# New Discussion Tool Contributor Opt-Out Analysis

## Data:

We reviewed the mediawiki [user_properties table](https://www.mediawiki.org/wiki/Manual:User_properties_table) to determine the current number of new discussion tool users that have the `discussiontools-betaenable` property currently disabled.
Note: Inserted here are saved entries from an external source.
-- ==== Sys2Proof/Laws/State.lean ====
section
/-! SUPPORT. What each shared operation leaves of the machine: one lemma per field per update, so that no proof unfolds a record update.
They are closed by tactic, not by the term: as terms Lean checks each once more as a definitional rewrite, which takes minutes. -/

namespace Sys2Proof.Machine

/-! `frame` writes `io` only. -/

@[simp] theorem frame_cfg (out : List Byte) (n : Nat) (s : State) : (s.frame out n).2.cfg = s.cfg := by rfl
@[simp] theorem frame_channel (out : List Byte) (n : Nat) (s : State) : (s.frame out n).2.channel = s.channel := by rfl
@[simp] theorem frame_deviceId (out : List Byte) (n : Nat) (s : State) : (s.frame out n).2.deviceId = s.deviceId := by rfl
@[simp] theorem frame_pktlen (out : List Byte) (n : Nat) (s : State) : (s.frame out n).2.pktlen = s.pktlen := by rfl
@[simp] theorem frame_tstate (out : List Byte) (n : Nat) (s : State) : (s.frame out n).2.tstate = s.tstate := by rfl
@[simp] theorem frame_spc (out : List Byte) (n : Nat) (s : State) : (s.frame out n).2.spc = s.spc := by rfl
@[simp] theorem frame_hold (out : List Byte) (n : Nat) (s : State) : (s.frame out n).2.hold = s.hold := by rfl
@[simp] theorem frame_bootFailed (out : List Byte) (n : Nat) (s : State) : (s.frame out n).2.bootFailed = s.bootFailed := by rfl
@[simp] theorem frame_sess (out : List Byte) (n : Nat) (s : State) : (s.frame out n).2.sess = s.sess := by rfl
@[simp] theorem frame_image (out : List Byte) (n : Nat) (s : State) : (s.frame out n).2.image = s.image := by rfl
@[simp] theorem frame_snap (out : List Byte) (n : Nat) (s : State) : (s.frame out n).2.snap = s.snap := by rfl
@[simp] theorem frame_rxpkt (out : List Byte) (n : Nat) (s : State) : (s.frame out n).2.rxpkt = s.rxpkt := by rfl
@[simp] theorem frame_hello (out : List Byte) (n : Nat) (s : State) : (s.frame out n).2.hello = s.hello := by rfl
@[simp] theorem frame_offset (out : List Byte) (n : Nat) (s : State) : (s.frame out n).2.offset = s.offset := by rfl
@[simp] theorem frame_flags (out : List Byte) (n : Nat) (s : State) : (s.frame out n).2.flags = s.flags := by rfl
@[simp] theorem frame_newClient (out : List Byte) (n : Nat) (s : State) : (s.frame out n).2.newClient = s.newClient := by rfl
@[simp] theorem frame_log (out : List Byte) (n : Nat) (s : State) : (s.frame out n).2.log = s.log := by rfl
@[simp] theorem frame_ret (out : List Byte) (n : Nat) (s : State) : (s.frame out n).2.ret = s.ret := by rfl
@[simp] theorem frame_agenda (out : List Byte) (n : Nat) (s : State) : (s.frame out n).2.agenda = s.agenda := by rfl

/-! `wreg` writes `io` only. -/

@[simp] theorem wreg_cfg (a : Addr) (l : List Byte) (s : State) : (s.wreg a l).cfg = s.cfg := by rfl
@[simp] theorem wreg_channel (a : Addr) (l : List Byte) (s : State) : (s.wreg a l).channel = s.channel := by rfl
@[simp] theorem wreg_deviceId (a : Addr) (l : List Byte) (s : State) : (s.wreg a l).deviceId = s.deviceId := by rfl
@[simp] theorem wreg_pktlen (a : Addr) (l : List Byte) (s : State) : (s.wreg a l).pktlen = s.pktlen := by rfl
@[simp] theorem wreg_tstate (a : Addr) (l : List Byte) (s : State) : (s.wreg a l).tstate = s.tstate := by rfl
@[simp] theorem wreg_spc (a : Addr) (l : List Byte) (s : State) : (s.wreg a l).spc = s.spc := by rfl
@[simp] theorem wreg_hold (a : Addr) (l : List Byte) (s : State) : (s.wreg a l).hold = s.hold := by rfl
@[simp] theorem wreg_bootFailed (a : Addr) (l : List Byte) (s : State) : (s.wreg a l).bootFailed = s.bootFailed := by rfl
@[simp] theorem wreg_sess (a : Addr) (l : List Byte) (s : State) : (s.wreg a l).sess = s.sess := by rfl
@[simp] theorem wreg_image (a : Addr) (l : List Byte) (s : State) : (s.wreg a l).image = s.image := by rfl
@[simp] theorem wreg_snap (a : Addr) (l : List Byte) (s : State) : (s.wreg a l).snap = s.snap := by rfl
@[simp] theorem wreg_rxpkt (a : Addr) (l : List Byte) (s : State) : (s.wreg a l).rxpkt = s.rxpkt := by rfl
@[simp] theorem wreg_hello (a : Addr) (l : List Byte) (s : State) : (s.wreg a l).hello = s.hello := by rfl
@[simp] theorem wreg_offset (a : Addr) (l : List Byte) (s : State) : (s.wreg a l).offset = s.offset := by rfl
@[simp] theorem wreg_flags (a : Addr) (l : List Byte) (s : State) : (s.wreg a l).flags = s.flags := by rfl
@[simp] theorem wreg_newClient (a : Addr) (l : List Byte) (s : State) : (s.wreg a l).newClient = s.newClient := by rfl
@[simp] theorem wreg_log (a : Addr) (l : List Byte) (s : State) : (s.wreg a l).log = s.log := by rfl
@[simp] theorem wreg_ret (a : Addr) (l : List Byte) (s : State) : (s.wreg a l).ret = s.ret := by rfl
@[simp] theorem wreg_agenda (a : Addr) (l : List Byte) (s : State) : (s.wreg a l).agenda = s.agenda := by rfl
Some notes regarding this dataset:
* This reflects all current nondefault user preferences.  User property records are added to the database when they differ from their default value.
* Data reflects the current state and does not account for users that have changed this preference multiple times.
* There are contributors that have used the new discussion tool but don't have a preference set in the user properties table. Possible reasons for this include: (1) the user  disabled the setting by selecting 'restore all default preferences' in their user preferences or (2) the user enabled discussion tools in their global preferences but not in their local preferences. 

In [4]:
import pandas as pd
import numpy as np

import datetime as dt

from wmfdata import hive, mariadb

In [5]:
HIVE_SNAPSHOT = "2021-07"
START_OF_DATA = "2021-02-18"
END_OF_DATA = "2021-08-01"

## Collect new discussion tool contributors

In [6]:
#all users that made at least 1 edit with the new discussion tool since deployment

query = """

SELECT
    event_user_id as new_dt_user,
    wiki_db as wiki,
    CASE
        WHEN min(event_user_revision_count) < 100 THEN 'under 100'
        WHEN (min(event_user_revision_count) >=100 AND min(event_user_revision_count <= 500)) THEN '100-500'
        ELSE 'over 500'
        END AS edit_count_group
FROM wmf.mediawiki_history AS mh
WHERE 
    ARRAY_CONTAINS(revision_tags, 'discussiontools-newtopic') 
    AND snapshot = '2021-07' 
-- date first deployed
    AND event_timestamp >= '2021-02-18'  
    AND event_timestamp <= '2021-07-31'  
-- only on desktop
    AND NOT array_contains(revision_tags, 'iOS')
    AND NOT array_contains(revision_tags, 'Android')
    AND NOT array_contains(revision_tags, 'Mobile Web')
     -- find all edits on talk pages 
    AND page_namespace_historical % 2 = 1
    AND event_entity = 'revision' AND 
    event_type = 'create'
    AND event_user_is_anonymous = FALSE
GROUP BY
    event_user_id,
    wiki_db
"""

In [7]:
new_dt_user = hive.run(
    query.format(
        hive_snapshot = HIVE_SNAPSHOT,
        START_OF_DATA= START_OF_DATA,
        END_OF_DATA=END_OF_DATA
    )
)

In [9]:
#Total new dt users

Total_dt_users = new_dt_user['new_dt_user'].count()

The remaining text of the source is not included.